[Data section]

/-- An element that emits nothing or a concrete operation (30_encoding.md rule R119). -/
def PlainElement : Element → Prop
  | .label _ => True
  | .comment _ => True
  | .operation _ (.concrete _) => True
  | _ => False

/-- The operations of a Program, labels and comments ignored (rule R119). -/
def operationsOf : List Element → List Operation
  | [] => []
  | .operation mn (.concrete o) :: rest => ⟨mn, o⟩ :: operationsOf rest
  | _ :: rest => operationsOf rest

end Sys2Proof.Claims

open Sys2Proof Sys2Proof.Machine Sys2Proof.Claims

/-! ### State and reset -/

/-- 10_state.md section 8. Memory reading 0x00 is from the source; the other values are the spec's own decision D5
(log 3). SP is whatever the parameter SP_RESET is. -/
def Obligations.ConstructedMachineState : Prop :=
  ∀ cfg : Config,
    let s := State.construct cfg
    (∀ a, s.memRead a = 0x00) ∧ s.a = 0x00 ∧ s.x = 0x00 ∧ s.y = 0x00 ∧ s.sp = cfg.spReset ∧ s.pc = 0x0000 ∧
    s.flags.pack = 0x20 ∧ s.flags.i = false ∧ s.flags.b = false ∧ (∀ a, trapAt s.trapTable a = none) ∧
    s.opCount = 0 ∧ s.listeners = [] ∧ s.cfg = cfg

/-- The machine's invariant holds of every freshly constructed machine. The invariant is of the model's own
representation (the list form of memory, log 4, and the notifications, log 8); that the registry and the listeners are
empty after construction is the spec's decision D5, taken by the model (log 3). -/
def Obligations.ConstructedMachineSatisfiesInvariant : Prop := ∀ cfg : Config, (State.construct cfg).Inv

/-- 10_state.md rule R29. -/
def Obligations.PackedStatusByte : Prop :=
  ∀ f : Flags,
    f.pack.toNat = f.n.toNat * 128 + f.v.toNat * 64 + 32 + f.b.toNat * 16 + f.d.toNat * 8 + f.i.toNat * 4 +
      f.z.toNat * 2 + f.c.toNat ∧
    f.pack.getLsbD 5 = true ∧
    (f = { c := false, z := false, i := false, d := false, b := false, v := false, n := false } → f.pack = 0x20) ∧
    (∀ s : State, (∃ t, exec .php s = .next t ∧ t.memRead (stackSlot s 0) = s.flags.pack) ∧
      (interruptEntry s).memRead (stackSlot s 2) = s.flags.pack ∧ s.snapshot.p = s.flags.pack)

/-- 10_state.md section 4: loading the status byte, all seven flags and bit 5 ignored (the spec's decision D12). -/
def Obligations.UnpackedStatusByte : Prop :=
  (∀ b : Byte, (Flags.unpack b).pack = b ||| 0x20 ∧
    (Flags.unpack b).n = b.getLsbD 7 ∧ (Flags.unpack b).v = b.getLsbD 6 ∧ (Flags.unpack b).b = b.getLsbD 4 ∧
    (Flags.unpack b).d = b.getLsbD 3 ∧ (Flags.unpack b).i = b.getLsbD 2 ∧ (Flags.unpack b).z = b.getLsbD 1 ∧
    (Flags.unpack b).c = b.getLsbD 0) ∧
  (∀ f : Flags, Flags.unpack f.pack = f)

/-! ### Memory and the stack -/

/-- 00_scope.md rule R9. -/
def Obligations.MemoryReadsAndWrites : Prop :=
  ∀ (s : State) (n : Nat) (v : Byte),
    s.memRead (BitVec.ofNat 16 n) = s.mem.read (n % 65536) ∧
    (s.memRead16 (BitVec.ofNat 16 n)).toNat =
      256 * (s.mem.read ((n + 1) % 65536)).toNat + (s.mem.read (n % 65536)).toNat ∧
    (s.memWrite (BitVec.ofNat 16 n) v).mem.read (n % 65536) = v ∧
    (∀ k, k ≠ n % 65536 → (s.memWrite (BitVec.ofNat 16 n) v).mem.read k = s.mem.read k)

/-- The model's memory (its form is the model's own, log 4) has one list for one content: writes keep the canonical form, and machines whose invariant
holds and whose bytes all read the same have the same list. -/
def Obligations.MemoryIsCanonical : Prop :=
  (∀ (s : State) (a : Addr) (v : Byte), s.mem.wf = true → (s.memWrite a v).mem.wf = true) ∧
  (∀ s t : State, s.Inv → t.Inv → SameMemory s t → s.mem = t.mem)
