-- ==== Sys2Proof/Tests/Slice0.lean ====
section
/-! SUPPORT. The model's own tests: the well-formedness smoke test; every constructor's decoding from a word written
out from the bytes of spec/opcode_table.json and 30_encoding.md rules R91 and R95; one step on the vectors of
95_test_vectors.md; and, for every statement with hypotheses, a state and operands that meet them. -/

namespace Sys2Proof.Tests

open Sys2Proof.Machine Sys2Proof.Claims

/-! ### Helpers -/

/-- A machine after reset with bytes at `pc`, and further cells. -/
def start (pc : Addr) (bytes : List Byte) (cells : List (Addr × Byte)) : State :=
  { State.reset with pc := pc, mem := cells.foldl (fun m c => m.write c.1.toNat c.2) (placeBytes [] pc bytes) }

/-- The flags of a packed status byte, bit by bit. -/
def flagsOf (p : Byte) : Flags where
  n := p.getLsbD 7
  v := p.getLsbD 6
  b := p.getLsbD 4
  d := p.getLsbD 3
  i := p.getLsbD 2
  z := p.getLsbD 1
  c := p.getLsbD 0

/-- What a step leaves, looked at. -/
def after {α : Type} (s : State) (f : State → α) : Option α := (nextState? (step s)).map f

/-- The instructions that single words decode to, with nothing left over. -/
def decoded (words : List (List Byte)) : List (Option (Instr × List Byte)) := words.map fun w => (decode w).toOption

/-! ### Well-formedness, check by check (30_encoding.md rules R93, R120) -/

/-- The pair is in no row of the table. -/
theorem test_wf_refuses_sta_immediate : Operation.wf ⟨.sta, .imm 0x01⟩ = false := by decide

/-- A mode that the mnemonic does not have, though another has it. -/
theorem test_wf_refuses_lda_indirect : Operation.wf ⟨.lda, .ind 0x1234⟩ = false := by decide

theorem test_wf_refuses_lda_accumulator : Operation.wf ⟨.lda, .acc⟩ = false := by decide

theorem test_wf_accepts_lda_indexed : Operation.wf ⟨.lda, .mem (.indx 0x12)⟩ = true := by decide

theorem test_wf_accepts_instruction : (Instr.staAbs 0x2000).wf = true := by decide

/-! ### Decoding, every constructor. Operand bytes are 12H, or 34H then 12H for the address 1234H. -/

theorem test_decode_lda :
    decoded [[0xA9, 0x12], [0xA5, 0x12], [0xB5, 0x12], [0xAD, 0x34, 0x12], [0xBD, 0x34, 0x12],
      [0xB9, 0x34, 0x12], [0xA1, 0x12], [0xB1, 0x12]] =
      [some (.ldaImm 0x12, []), some (.ldaZp 0x12, []), some (.ldaZpx 0x12, []),
        some (.ldaAbs 0x1234, []), some (.ldaAbsx 0x1234, []), some (.ldaAbsy 0x1234, []),
        some (.ldaIndx 0x12, []), some (.ldaIndy 0x12, [])] := by decide

theorem test_decode_ldx :
    decoded [[0xA2, 0x12], [0xA6, 0x12], [0xB6, 0x12], [0xAE, 0x34, 0x12], [0xBE, 0x34, 0x12]] =
      [some (.ldxImm 0x12, []), some (.ldxZp 0x12, []), some (.ldxZpy 0x12, []),
        some (.ldxAbs 0x1234, []), some (.ldxAbsy 0x1234, [])] := by decide

theorem test_decode_ldy :
    decoded [[0xA0, 0x12], [0xA4, 0x12], [0xB4, 0x12], [0xAC, 0x34, 0x12], [0xBC, 0x34, 0x12]] =
      [some (.ldyImm 0x12, []), some (.ldyZp 0x12, []), some (.ldyZpx 0x12, []),
        some (.ldyAbs 0x1234, []), some (.ldyAbsx 0x1234, [])] := by decide

theorem test_decode_sta :
    decoded [[0x85, 0x12], [0x95, 0x12], [0x8D, 0x34, 0x12], [0x9D, 0x34, 0x12], [0x99, 0x34, 0x12],
      [0x81, 0x12], [0x91, 0x12]] =
      [some (.staZp 0x12, []), some (.staZpx 0x12, []), some (.staAbs 0x1234, []),
        some (.staAbsx 0x1234, []), some (.staAbsy 0x1234, []), some (.staIndx 0x12, []),
        some (.staIndy 0x12, [])] := by decide

theorem test_decode_stx :
    decoded [[0x86, 0x12], [0x96, 0x12], [0x8E, 0x34, 0x12]] =
      [some (.stxZp 0x12, []), some (.stxZpy 0x12, []), some (.stxAbs 0x1234, [])] := by decide

theorem test_decode_sty :
    decoded [[0x84, 0x12], [0x94, 0x12], [0x8C, 0x34, 0x12]] =
      [some (.styZp 0x12, []), some (.styZpx 0x12, []), some (.styAbs 0x1234, [])] := by decide

theorem test_decode_tax :
    decoded [[0xAA]] =
      [some (.tax, [])] := by decide

theorem test_decode_tay :
    decoded [[0xA8]] =
      [some (.tay, [])] := by decide

theorem test_decode_txa :
    decoded [[0x8A]] =
      [some (.txa, [])] := by decide

theorem test_decode_tya :
    decoded [[0x98]] =
      [some (.tya, [])] := by decide

theorem test_decode_tsx :
    decoded [[0xBA]] =
      [some (.tsx, [])] := by decide

theorem test_decode_txs :
    decoded [[0x9A]] =
      [some (.txs, [])] := by decide

theorem test_decode_adc :
    decoded [[0x69, 0x12], [0x65, 0x12], [0x75, 0x12], [0x6D, 0x34, 0x12], [0x7D, 0x34, 0x12],
      [0x79, 0x34, 0x12], [0x61, 0x12], [0x71, 0x12]] =
      [some (.adcImm 0x12, []), some (.adcZp 0x12, []), some (.adcZpx 0x12, []),
        some (.adcAbs 0x1234, []), some (.adcAbsx 0x1234, []), some (.adcAbsy 0x1234, []),
        some (.adcIndx 0x12, []), some (.adcIndy 0x12, [])] := by decide

theorem test_decode_sbc :
    decoded [[0xE9, 0x12], [0xE5, 0x12], [0xF5, 0x12], [0xED, 0x34, 0x12], [0xFD, 0x34, 0x12],
      [0xF9, 0x34, 0x12], [0xE1, 0x12], [0xF1, 0x12]] =
      [some (.sbcImm 0x12, []), some (.sbcZp 0x12, []), some (.sbcZpx 0x12, []),
        some (.sbcAbs 0x1234, []), some (.sbcAbsx 0x1234, []), some (.sbcAbsy 0x1234, []),
        some (.sbcIndx 0x12, []), some (.sbcIndy 0x12, [])] := by decide

theorem test_decode_and :
    decoded [[0x29, 0x12], [0x25, 0x12], [0x35, 0x12], [0x2D, 0x34, 0x12], [0x3D, 0x34, 0x12],
      [0x39, 0x34, 0x12], [0x21, 0x12], [0x31, 0x12]] =
      [some (.andImm 0x12, []), some (.andZp 0x12, []), some (.andZpx 0x12, []),
        some (.andAbs 0x1234, []), some (.andAbsx 0x1234, []), some (.andAbsy 0x1234, []),
        some (.andIndx 0x12, []), some (.andIndy 0x12, [])] := by decide

theorem test_decode_ora :
    decoded [[0x09, 0x12], [0x05, 0x12], [0x15, 0x12], [0x0D, 0x34, 0x12], [0x1D, 0x34, 0x12],
      [0x19, 0x34, 0x12], [0x01, 0x12], [0x11, 0x12]] =
      [some (.oraImm 0x12, []), some (.oraZp 0x12, []), some (.oraZpx 0x12, []),
        some (.oraAbs 0x1234, []), some (.oraAbsx 0x1234, []), some (.oraAbsy 0x1234, []),
        some (.oraIndx 0x12, []), some (.oraIndy 0x12, [])] := by decide

theorem test_decode_eor :
    decoded [[0x49, 0x12], [0x45, 0x12], [0x55, 0x12], [0x4D, 0x34, 0x12], [0x5D, 0x34, 0x12],
      [0x59, 0x34, 0x12], [0x41, 0x12], [0x51, 0x12]] =
      [some (.eorImm 0x12, []), some (.eorZp 0x12, []), some (.eorZpx 0x12, []),
        some (.eorAbs 0x1234, []), some (.eorAbsx 0x1234, []), some (.eorAbsy 0x1234, []),
        some (.eorIndx 0x12, []), some (.eorIndy 0x12, [])] := by decide

theorem test_decode_bit :
    decoded [[0x24, 0x12], [0x2C, 0x34, 0x12]] =
      [some (.bitZp 0x12, []), some (.bitAbs 0x1234, [])] := by decide

theorem test_decode_cmp :
    decoded [[0xC9, 0x12], [0xC5, 0x12], [0xD5, 0x12], [0xCD, 0x34, 0x12], [0xDD, 0x34, 0x12],
      [0xD9, 0x34, 0x12], [0xC1, 0x12], [0xD1, 0x12]] =
      [some (.cmpImm 0x12, []), some (.cmpZp 0x12, []), some (.cmpZpx 0x12, []),
        some (.cmpAbs 0x1234, []), some (.cmpAbsx 0x1234, []), some (.cmpAbsy 0x1234, []),
        some (.cmpIndx 0x12, []), some (.cmpIndy 0x12, [])] := by decide

theorem test_decode_cpx :
    decoded [[0xE0, 0x12], [0xE4, 0x12], [0xEC, 0x34, 0x12]] =
      [some (.cpxImm 0x12, []), some (.cpxZp 0x12, []), some (.cpxAbs 0x1234, [])] := by decide

theorem test_decode_cpy :
    decoded [[0xC0, 0x12], [0xC4, 0x12], [0xCC, 0x34, 0x12]] =
      [some (.cpyImm 0x12, []), some (.cpyZp 0x12, []), some (.cpyAbs 0x1234, [])] := by decide

theorem test_decode_inc :
    decoded [[0xE6, 0x12], [0xF6, 0x12], [0xEE, 0x34, 0x12], [0xFE, 0x34, 0x12]] =
      [some (.incZp 0x12, []), some (.incZpx 0x12, []), some (.incAbs 0x1234, []),
        some (.incAbsx 0x1234, [])] := by decide

theorem test_decode_dec :
    decoded [[0xC6, 0x12], [0xD6, 0x12], [0xCE, 0x34, 0x12], [0xDE, 0x34, 0x12]] =
      [some (.decZp 0x12, []), some (.decZpx 0x12, []), some (.decAbs 0x1234, []),
        some (.decAbsx 0x1234, [])] := by decide

theorem test_decode_inx :
    decoded [[0xE8]] =
      [some (.inx, [])] := by decide

theorem test_decode_iny :
    decoded [[0xC8]] =
      [some (.iny, [])] := by decide

theorem test_decode_dex :
    decoded [[0xCA]] =
      [some (.dex, [])] := by decide

theorem test_decode_dey :
    decoded [[0x88]] =
      [some (.dey, [])] := by decide

theorem test_decode_asl :
    decoded [[0x0A], [0x06, 0x12], [0x16, 0x12], [0x0E, 0x34, 0x12], [0x1E, 0x34, 0x12]] =
      [some (.aslAcc, []), some (.aslZp 0x12, []), some (.aslZpx 0x12, []), some (.aslAbs 0x1234, []),
        some (.aslAbsx 0x1234, [])] := by decide

theorem test_decode_lsr :
    decoded [[0x4A], [0x46, 0x12], [0x56, 0x12], [0x4E, 0x34, 0x12], [0x5E, 0x34, 0x12]] =
      [some (.lsrAcc, []), some (.lsrZp 0x12, []), some (.lsrZpx 0x12, []), some (.lsrAbs 0x1234, []),
        some (.lsrAbsx 0x1234, [])] := by decide

theorem test_decode_rol :
    decoded [[0x2A], [0x26, 0x12], [0x36, 0x12], [0x2E, 0x34, 0x12], [0x3E, 0x34, 0x12]] =
      [some (.rolAcc, []), some (.rolZp 0x12, []), some (.rolZpx 0x12, []), some (.rolAbs 0x1234, []),
        some (.rolAbsx 0x1234, [])] := by decide

theorem test_decode_ror :
    decoded [[0x6A], [0x66, 0x12], [0x76, 0x12], [0x6E, 0x34, 0x12], [0x7E, 0x34, 0x12]] =
      [some (.rorAcc, []), some (.rorZp 0x12, []), some (.rorZpx 0x12, []), some (.rorAbs 0x1234, []),
        some (.rorAbsx 0x1234, [])] := by decide

theorem test_decode_pha :
    decoded [[0x48]] =
      [some (.pha, [])] := by decide

theorem test_decode_php :
    decoded [[0x08]] =
      [some (.php, [])] := by decide

theorem test_decode_pla :
    decoded [[0x68]] =
      [some (.pla, [])] := by decide

theorem test_decode_plp :
    decoded [[0x28]] =
      [some (.plp, [])] := by decide

theorem test_decode_clc :
    decoded [[0x18]] =
      [some (.clc, [])] := by decide

theorem test_decode_sec :
    decoded [[0x38]] =
      [some (.sec, [])] := by decide

theorem test_decode_cli :
    decoded [[0x58]] =
      [some (.cli, [])] := by decide

theorem test_decode_sei :
    decoded [[0x78]] =
      [some (.sei, [])] := by decide

theorem test_decode_cld :
    decoded [[0xD8]] =
      [some (.cld, [])] := by decide

theorem test_decode_sed :
    decoded [[0xF8]] =
      [some (.sed, [])] := by decide

theorem test_decode_clv :
    decoded [[0xB8]] =
      [some (.clv, [])] := by decide

theorem test_decode_jmp :
    decoded [[0x4C, 0x34, 0x12], [0x6C, 0x34, 0x12]] =
      [some (.jmpAbs 0x1234, []), some (.jmpInd 0x1234, [])] := by decide

theorem test_decode_jsr :
    decoded [[0x20, 0x34, 0x12]] =
      [some (.jsr 0x1234, [])] := by decide

theorem test_decode_rts :
    decoded [[0x60]] =
      [some (.rts, [])] := by decide

theorem test_decode_bcc :
    decoded [[0x90, 0x12]] =
      [some (.bcc 0x12, [])] := by decide

theorem test_decode_bcs :
    decoded [[0xB0, 0x12]] =
      [some (.bcs 0x12, [])] := by decide

theorem test_decode_beq :
    decoded [[0xF0, 0x12]] =
      [some (.beq 0x12, [])] := by decide

theorem test_decode_bne :
    decoded [[0xD0, 0x12]] =
      [some (.bne 0x12, [])] := by decide

theorem test_decode_bmi :
    decoded [[0x30, 0x12]] =
      [some (.bmi 0x12, [])] := by decide

theorem test_decode_bpl :
    decoded [[0x10, 0x12]] =
      [some (.bpl 0x12, [])] := by decide

theorem test_decode_bvc :
    decoded [[0x50, 0x12]] =
      [some (.bvc 0x12, [])] := by decide

theorem test_decode_bvs :
    decoded [[0x70, 0x12]] =
      [some (.bvs 0x12, [])] := by decide

theorem test_decode_nop :
    decoded [[0xEA]] =
      [some (.nop, [])] := by decide

theorem test_decode_brk :
    decoded [[0x00]] =
      [some (.brk, [])] := by decide

theorem test_decode_rti :
    decoded [[0x40]] =
      [some (.rti, [])] := by decide

/-- Of the 256 cells of the grid 151 hold a row (rules R92, R97). -/
theorem test_decode_counts : (grid.map fun row => (row.filter fun cell => cell.isSome).length).sum = 151 := by decide

/-- Bytes of no row are rejected by name. -/
theorem test_decode_rejects :
    decode [0x89, 0x01] = .error (.unmappableOpcode 0x89) ∧ decode [0x02] = .error (.unmappableOpcode 0x02) ∧
    decode [0xFF, 0x00, 0x00] = .error (.unmappableOpcode 0xFF) := ⟨rfl, rfl, rfl⟩

/-- The table's numbering of bits: the second byte is bits 15..8, the third bits 23..16. -/
theorem test_decode_table_word :
    decodeTableWord 24 0x12348D = some (.staAbs 0x1234) ∧ decodeTableWord 16 0x12A9 = some (.ldaImm 0x12) ∧
    decodeTableWord 8 0xEA = some .nop ∧ decodeTableWord 8 0x02 = none := by decide

/-- The word placed from reset is the instruction the first step runs. -/
theorem test_with_fetch_word :
    after (State.reset.withFetchWord 16 0x80A9) (fun t => (t.a, t.pc, t.flags.pack, t.opCount)) =
      some (0x80, 0x0002, 0xA0, 1) := by decide

/-! ### One step: Loads, stores, transfers (95_test_vectors.md section 2.1) -/

theorem test_lda_imm :
    after { start 0x1000 [0xA9, 0x00] [] with a := 0x55 }
      (fun t => (t.a, t.pc, t.flags.pack)) = some (0x00, 0x1002, 0x22) := by decide

theorem test_lda_zpx_no_wrap :
    after { start 0x1000 [0xB5, 0xFF] [(0x0101, 0x77), (0x0001, 0x11)] with x := 0x02 }
      (fun t => (t.a, t.pc, t.flags.pack)) = some (0x77, 0x1002, 0x20) := by decide

theorem test_lda_indirect_y_pointer_at_ff :
    after (start 0x1000 [0xB1, 0xFF] [(0x00FF, 0x34), (0x0100, 0x12), (0x0000, 0x56), (0x1234, 0xAA), (0x5634, 0xBB)])
      (fun t => (t.a, t.pc, t.flags.pack)) = some (0xAA, 0x1002, 0xA0) := by decide

theorem test_ldx_zpy_no_wrap :
    after { start 0x1000 [0xB6, 0x10] [(0x0108, 0x7F), (0x0008, 0x01)] with y := 0xF8 }
      (fun t => (t.x, t.pc, t.flags.pack)) = some (0x7F, 0x1002, 0x20) := by decide

theorem test_ldy_absx :
    after { start 0x1000 [0xBC, 0x00, 0x30] [] with x := 0xFF, y := 0x01 }
      (fun t => (t.y, t.pc, t.flags.pack)) = some (0x00, 0x1003, 0x22) := by decide

theorem test_sta_absx :
    after { start 0x1000 [0x9D, 0x00, 0x20] [] with a := 0xAB, x := 0x05, flags := flagsOf 0xA2 }
      (fun t => (t.memRead 0x2005, t.pc, t.flags.pack)) = some (0xAB, 0x1003, 0xA2) := by decide

theorem test_sta_indirect_y_wrap :
    after { start 0x1000 [0x91, 0x40] [(0x0040, 0xF8), (0x0041, 0xFF)] with a := 0x5A, y := 0x10 }
      (fun t => (t.memRead 0x0008, t.pc, t.flags.pack)) = some (0x5A, 0x1002, 0x20) := by decide

theorem test_stx_zpy_no_wrap :
    after { start 0x1000 [0x96, 0xF0] [] with x := 0x99, y := 0x20 }
      (fun t => (t.memRead 0x0110, t.memRead 0x0010, t.flags.pack)) = some (0x99, 0x00, 0x20) := by decide

theorem test_sty_zp_sets_no_flag :
    after (start 0x1000 [0x84, 0x02] [(0x0002, 0x77)])
      (fun t => (t.memRead 0x0002, t.pc, t.flags.pack)) = some (0x00, 0x1002, 0x20) := by decide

[/Data section]

## Exercise objective
Copy range, inclusive: the line holding "[some (.incZp 0x12, []), some" to the line holding "[some (.aslAcc, []), some". Reproduce exactly those lines of the records above and no others.

## Response
      [some (.incZp 0x12, []), some (.incZpx 0x12, []), some (.incAbs 0x1234, []),
        some (.incAbsx 0x1234, [])] := by decide

theorem test_decode_dec :
    decoded [[0xC6, 0x12], [0xD6, 0x12], [0xCE, 0x34, 0x12], [0xDE, 0x34, 0x12]] =
      [some (.decZp 0x12, []), some (.decZpx 0x12, []), some (.decAbs 0x1234, []),
        some (.decAbsx 0x1234, [])] := by decide

theorem test_decode_inx :
    decoded [[0xE8]] =
      [some (.inx, [])] := by decide

theorem test_decode_iny :
    decoded [[0xC8]] =
      [some (.iny, [])] := by decide

theorem test_decode_dex :
    decoded [[0xCA]] =
      [some (.dex, [])] := by decide

theorem test_decode_dey :
    decoded [[0x88]] =
      [some (.dey, [])] := by decide

theorem test_decode_asl :
    decoded [[0x0A], [0x06, 0x12], [0x16, 0x12], [0x0E, 0x34, 0x12], [0x1E, 0x34, 0x12]] =
      [some (.aslAcc, []), some (.aslZp 0x12, []), some (.aslZpx 0x12, []), some (.aslAbs 0x1234, []),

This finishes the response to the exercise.